### [Assignment]
Which lines of the data include the string "xtime"? List them all.

### [Records shown]
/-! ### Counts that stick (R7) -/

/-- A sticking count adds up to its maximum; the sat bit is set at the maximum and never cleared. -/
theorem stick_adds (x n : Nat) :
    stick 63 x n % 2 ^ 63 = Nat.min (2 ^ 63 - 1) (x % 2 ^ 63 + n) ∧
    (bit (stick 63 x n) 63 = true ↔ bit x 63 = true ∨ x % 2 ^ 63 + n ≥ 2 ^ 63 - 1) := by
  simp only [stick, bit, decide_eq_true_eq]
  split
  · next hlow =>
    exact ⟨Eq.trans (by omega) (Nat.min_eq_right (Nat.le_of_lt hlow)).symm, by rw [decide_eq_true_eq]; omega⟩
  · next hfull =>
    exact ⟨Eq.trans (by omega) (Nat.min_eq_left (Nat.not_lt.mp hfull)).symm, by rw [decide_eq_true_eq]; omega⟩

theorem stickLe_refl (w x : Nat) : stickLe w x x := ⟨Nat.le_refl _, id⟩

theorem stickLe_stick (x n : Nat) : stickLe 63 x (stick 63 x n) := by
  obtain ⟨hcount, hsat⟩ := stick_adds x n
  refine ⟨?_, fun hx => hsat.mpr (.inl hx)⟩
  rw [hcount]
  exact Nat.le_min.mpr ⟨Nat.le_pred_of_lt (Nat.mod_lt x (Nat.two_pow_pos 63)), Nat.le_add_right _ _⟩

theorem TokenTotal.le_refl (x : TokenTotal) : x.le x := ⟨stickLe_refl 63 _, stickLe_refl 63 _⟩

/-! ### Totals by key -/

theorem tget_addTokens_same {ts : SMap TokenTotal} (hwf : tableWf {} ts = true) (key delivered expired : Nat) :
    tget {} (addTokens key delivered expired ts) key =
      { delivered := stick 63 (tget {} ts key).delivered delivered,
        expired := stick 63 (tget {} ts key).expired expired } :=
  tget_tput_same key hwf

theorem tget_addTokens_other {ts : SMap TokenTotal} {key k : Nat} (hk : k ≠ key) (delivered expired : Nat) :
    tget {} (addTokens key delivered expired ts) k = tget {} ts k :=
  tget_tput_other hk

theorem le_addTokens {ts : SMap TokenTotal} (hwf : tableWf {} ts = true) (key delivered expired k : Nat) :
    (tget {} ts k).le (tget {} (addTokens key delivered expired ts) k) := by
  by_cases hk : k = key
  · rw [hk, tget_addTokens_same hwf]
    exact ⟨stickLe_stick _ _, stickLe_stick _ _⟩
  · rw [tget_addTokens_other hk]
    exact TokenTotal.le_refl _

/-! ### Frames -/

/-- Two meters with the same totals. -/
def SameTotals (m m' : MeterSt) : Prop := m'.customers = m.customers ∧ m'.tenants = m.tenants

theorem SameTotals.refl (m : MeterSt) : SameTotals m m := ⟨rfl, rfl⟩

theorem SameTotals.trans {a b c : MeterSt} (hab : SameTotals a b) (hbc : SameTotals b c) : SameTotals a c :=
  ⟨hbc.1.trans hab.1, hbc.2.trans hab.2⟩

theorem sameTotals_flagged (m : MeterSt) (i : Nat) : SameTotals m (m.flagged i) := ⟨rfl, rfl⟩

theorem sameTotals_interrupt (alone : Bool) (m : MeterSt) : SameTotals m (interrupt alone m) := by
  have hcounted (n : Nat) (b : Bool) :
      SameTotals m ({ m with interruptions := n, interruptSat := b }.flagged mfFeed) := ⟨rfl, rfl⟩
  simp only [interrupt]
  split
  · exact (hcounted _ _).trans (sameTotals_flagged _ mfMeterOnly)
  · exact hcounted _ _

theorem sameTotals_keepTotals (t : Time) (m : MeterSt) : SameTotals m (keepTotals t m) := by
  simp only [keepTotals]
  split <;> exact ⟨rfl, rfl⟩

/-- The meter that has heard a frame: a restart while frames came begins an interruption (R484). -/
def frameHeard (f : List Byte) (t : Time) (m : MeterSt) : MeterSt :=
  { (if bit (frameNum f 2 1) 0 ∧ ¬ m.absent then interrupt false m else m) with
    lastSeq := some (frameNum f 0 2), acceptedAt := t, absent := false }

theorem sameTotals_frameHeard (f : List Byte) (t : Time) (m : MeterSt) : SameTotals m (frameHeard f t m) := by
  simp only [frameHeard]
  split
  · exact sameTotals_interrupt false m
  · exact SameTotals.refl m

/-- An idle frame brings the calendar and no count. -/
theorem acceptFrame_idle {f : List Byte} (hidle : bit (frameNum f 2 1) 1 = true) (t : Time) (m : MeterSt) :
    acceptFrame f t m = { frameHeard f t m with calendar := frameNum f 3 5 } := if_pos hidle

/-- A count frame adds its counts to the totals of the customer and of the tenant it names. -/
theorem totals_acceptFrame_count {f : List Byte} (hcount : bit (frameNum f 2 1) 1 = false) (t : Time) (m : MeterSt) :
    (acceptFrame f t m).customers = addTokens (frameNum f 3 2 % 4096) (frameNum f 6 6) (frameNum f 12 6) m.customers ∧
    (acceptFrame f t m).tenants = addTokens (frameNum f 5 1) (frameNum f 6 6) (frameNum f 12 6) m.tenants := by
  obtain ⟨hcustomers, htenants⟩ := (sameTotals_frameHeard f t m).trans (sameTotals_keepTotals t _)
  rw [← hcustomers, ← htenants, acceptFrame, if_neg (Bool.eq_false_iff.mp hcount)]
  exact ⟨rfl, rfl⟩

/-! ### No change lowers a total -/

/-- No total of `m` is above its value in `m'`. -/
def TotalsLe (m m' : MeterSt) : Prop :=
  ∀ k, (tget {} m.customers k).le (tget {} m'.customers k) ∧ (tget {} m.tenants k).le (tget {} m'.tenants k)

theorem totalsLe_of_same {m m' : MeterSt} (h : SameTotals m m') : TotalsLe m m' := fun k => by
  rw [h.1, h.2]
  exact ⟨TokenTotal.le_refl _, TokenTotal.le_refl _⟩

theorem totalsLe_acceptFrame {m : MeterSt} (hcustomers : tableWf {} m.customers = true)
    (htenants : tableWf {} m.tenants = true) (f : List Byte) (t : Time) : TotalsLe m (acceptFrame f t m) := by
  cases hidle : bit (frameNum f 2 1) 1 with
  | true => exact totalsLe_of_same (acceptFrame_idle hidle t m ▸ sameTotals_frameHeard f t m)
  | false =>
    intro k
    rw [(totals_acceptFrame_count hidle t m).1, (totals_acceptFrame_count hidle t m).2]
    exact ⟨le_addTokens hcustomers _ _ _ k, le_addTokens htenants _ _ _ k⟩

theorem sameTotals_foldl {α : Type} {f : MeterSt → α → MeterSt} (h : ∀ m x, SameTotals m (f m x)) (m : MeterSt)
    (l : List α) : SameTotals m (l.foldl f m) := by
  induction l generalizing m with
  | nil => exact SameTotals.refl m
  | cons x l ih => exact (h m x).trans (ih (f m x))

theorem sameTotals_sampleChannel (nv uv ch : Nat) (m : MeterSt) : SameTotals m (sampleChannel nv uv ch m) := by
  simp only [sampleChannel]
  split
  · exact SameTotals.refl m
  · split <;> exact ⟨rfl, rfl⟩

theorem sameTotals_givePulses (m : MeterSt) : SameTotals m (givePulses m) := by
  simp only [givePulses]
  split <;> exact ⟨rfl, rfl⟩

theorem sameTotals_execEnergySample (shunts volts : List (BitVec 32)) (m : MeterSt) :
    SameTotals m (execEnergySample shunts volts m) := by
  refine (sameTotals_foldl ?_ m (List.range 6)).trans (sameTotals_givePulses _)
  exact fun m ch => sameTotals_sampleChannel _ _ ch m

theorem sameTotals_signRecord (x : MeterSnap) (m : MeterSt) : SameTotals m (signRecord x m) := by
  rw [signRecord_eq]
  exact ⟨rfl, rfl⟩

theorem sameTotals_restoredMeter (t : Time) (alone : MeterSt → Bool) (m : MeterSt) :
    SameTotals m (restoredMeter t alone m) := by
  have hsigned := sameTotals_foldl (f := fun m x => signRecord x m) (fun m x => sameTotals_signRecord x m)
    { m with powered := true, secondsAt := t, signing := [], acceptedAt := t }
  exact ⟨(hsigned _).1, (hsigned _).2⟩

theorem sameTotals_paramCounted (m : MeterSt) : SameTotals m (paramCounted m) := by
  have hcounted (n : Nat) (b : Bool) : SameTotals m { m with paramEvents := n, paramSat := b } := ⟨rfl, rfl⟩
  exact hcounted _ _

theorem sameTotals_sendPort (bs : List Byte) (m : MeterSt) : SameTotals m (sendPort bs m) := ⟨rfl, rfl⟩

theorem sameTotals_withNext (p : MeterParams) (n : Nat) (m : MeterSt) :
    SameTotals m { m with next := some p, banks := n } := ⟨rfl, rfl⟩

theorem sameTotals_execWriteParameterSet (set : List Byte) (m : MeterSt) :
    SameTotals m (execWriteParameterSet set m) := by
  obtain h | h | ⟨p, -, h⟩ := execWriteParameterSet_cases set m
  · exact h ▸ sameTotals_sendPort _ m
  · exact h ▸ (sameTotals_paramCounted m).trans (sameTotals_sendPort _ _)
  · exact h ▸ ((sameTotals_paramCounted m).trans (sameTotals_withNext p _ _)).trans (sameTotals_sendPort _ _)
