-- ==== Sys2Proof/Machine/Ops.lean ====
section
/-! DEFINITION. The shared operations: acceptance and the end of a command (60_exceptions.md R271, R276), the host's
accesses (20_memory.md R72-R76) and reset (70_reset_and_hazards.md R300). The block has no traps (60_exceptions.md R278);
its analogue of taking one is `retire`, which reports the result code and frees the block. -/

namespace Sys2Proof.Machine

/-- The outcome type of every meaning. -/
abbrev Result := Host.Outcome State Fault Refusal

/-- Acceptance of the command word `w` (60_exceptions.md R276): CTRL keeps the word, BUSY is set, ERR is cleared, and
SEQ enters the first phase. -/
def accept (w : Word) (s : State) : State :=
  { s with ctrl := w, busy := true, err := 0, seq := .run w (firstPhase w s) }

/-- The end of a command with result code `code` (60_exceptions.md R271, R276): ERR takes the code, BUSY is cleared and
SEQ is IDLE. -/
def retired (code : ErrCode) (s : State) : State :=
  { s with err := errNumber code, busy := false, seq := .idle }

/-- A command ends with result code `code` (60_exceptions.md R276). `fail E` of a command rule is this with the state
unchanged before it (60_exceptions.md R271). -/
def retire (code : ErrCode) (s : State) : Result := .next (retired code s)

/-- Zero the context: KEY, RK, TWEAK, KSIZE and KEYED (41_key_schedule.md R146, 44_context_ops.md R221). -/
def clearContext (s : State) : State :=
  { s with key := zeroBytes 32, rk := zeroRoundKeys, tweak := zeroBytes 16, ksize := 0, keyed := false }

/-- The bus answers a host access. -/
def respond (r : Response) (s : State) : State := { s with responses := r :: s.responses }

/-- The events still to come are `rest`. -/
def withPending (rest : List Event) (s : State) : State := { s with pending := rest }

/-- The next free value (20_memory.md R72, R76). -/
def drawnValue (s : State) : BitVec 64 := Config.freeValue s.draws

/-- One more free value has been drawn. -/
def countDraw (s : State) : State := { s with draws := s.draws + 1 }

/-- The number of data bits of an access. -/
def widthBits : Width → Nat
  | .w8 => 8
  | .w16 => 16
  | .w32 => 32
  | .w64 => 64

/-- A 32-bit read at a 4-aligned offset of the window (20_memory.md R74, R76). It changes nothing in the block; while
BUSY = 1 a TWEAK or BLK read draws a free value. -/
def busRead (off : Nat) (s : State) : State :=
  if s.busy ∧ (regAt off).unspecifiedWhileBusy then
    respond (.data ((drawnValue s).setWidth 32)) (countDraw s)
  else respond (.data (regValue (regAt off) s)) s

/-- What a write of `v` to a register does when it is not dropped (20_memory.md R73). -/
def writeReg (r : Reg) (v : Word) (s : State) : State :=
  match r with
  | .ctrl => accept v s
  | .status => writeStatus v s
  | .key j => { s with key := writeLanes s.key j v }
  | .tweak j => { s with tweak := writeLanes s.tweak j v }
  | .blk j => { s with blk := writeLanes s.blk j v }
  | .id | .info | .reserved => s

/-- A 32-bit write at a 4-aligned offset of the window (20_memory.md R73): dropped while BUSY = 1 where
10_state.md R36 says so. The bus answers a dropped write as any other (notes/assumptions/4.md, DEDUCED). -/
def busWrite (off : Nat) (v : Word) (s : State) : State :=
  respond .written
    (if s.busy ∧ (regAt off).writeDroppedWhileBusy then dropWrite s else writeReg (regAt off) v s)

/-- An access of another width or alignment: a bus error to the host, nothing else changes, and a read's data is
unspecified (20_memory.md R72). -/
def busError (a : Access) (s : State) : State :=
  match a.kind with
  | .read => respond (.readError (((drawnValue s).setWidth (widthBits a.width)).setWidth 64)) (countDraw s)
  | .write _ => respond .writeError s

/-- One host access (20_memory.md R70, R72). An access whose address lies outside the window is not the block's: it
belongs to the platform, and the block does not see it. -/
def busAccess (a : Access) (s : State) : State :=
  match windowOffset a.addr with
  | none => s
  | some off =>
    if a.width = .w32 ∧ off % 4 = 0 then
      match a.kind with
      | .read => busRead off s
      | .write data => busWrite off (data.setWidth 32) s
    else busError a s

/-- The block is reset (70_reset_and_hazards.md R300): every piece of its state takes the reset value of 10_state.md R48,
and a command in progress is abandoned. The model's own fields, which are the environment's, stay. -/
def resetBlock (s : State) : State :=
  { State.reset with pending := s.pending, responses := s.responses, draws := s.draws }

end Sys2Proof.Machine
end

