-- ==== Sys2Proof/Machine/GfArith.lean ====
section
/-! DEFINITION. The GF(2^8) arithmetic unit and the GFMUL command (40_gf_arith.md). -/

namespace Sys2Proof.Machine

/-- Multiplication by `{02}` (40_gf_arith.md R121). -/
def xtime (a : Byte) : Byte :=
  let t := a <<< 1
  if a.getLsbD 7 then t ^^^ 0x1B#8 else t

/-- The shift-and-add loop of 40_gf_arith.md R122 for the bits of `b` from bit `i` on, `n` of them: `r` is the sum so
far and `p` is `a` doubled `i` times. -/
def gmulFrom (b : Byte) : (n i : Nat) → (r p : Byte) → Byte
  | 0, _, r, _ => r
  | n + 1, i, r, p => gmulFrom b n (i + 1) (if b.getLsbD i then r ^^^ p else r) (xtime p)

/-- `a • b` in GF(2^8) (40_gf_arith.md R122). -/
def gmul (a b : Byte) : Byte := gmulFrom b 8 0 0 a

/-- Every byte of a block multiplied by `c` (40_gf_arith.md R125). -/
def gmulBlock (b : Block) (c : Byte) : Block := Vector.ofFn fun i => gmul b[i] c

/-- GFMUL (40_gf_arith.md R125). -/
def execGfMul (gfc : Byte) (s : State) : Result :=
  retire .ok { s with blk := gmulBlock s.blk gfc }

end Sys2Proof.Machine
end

### [Exercise result]
def xtime (a : Byte) : Byte :=
  | n + 1, i, r, p => gmulFrom b n (i + 1) (if b.getLsbD i then r ^^^ p else r) (xtime p)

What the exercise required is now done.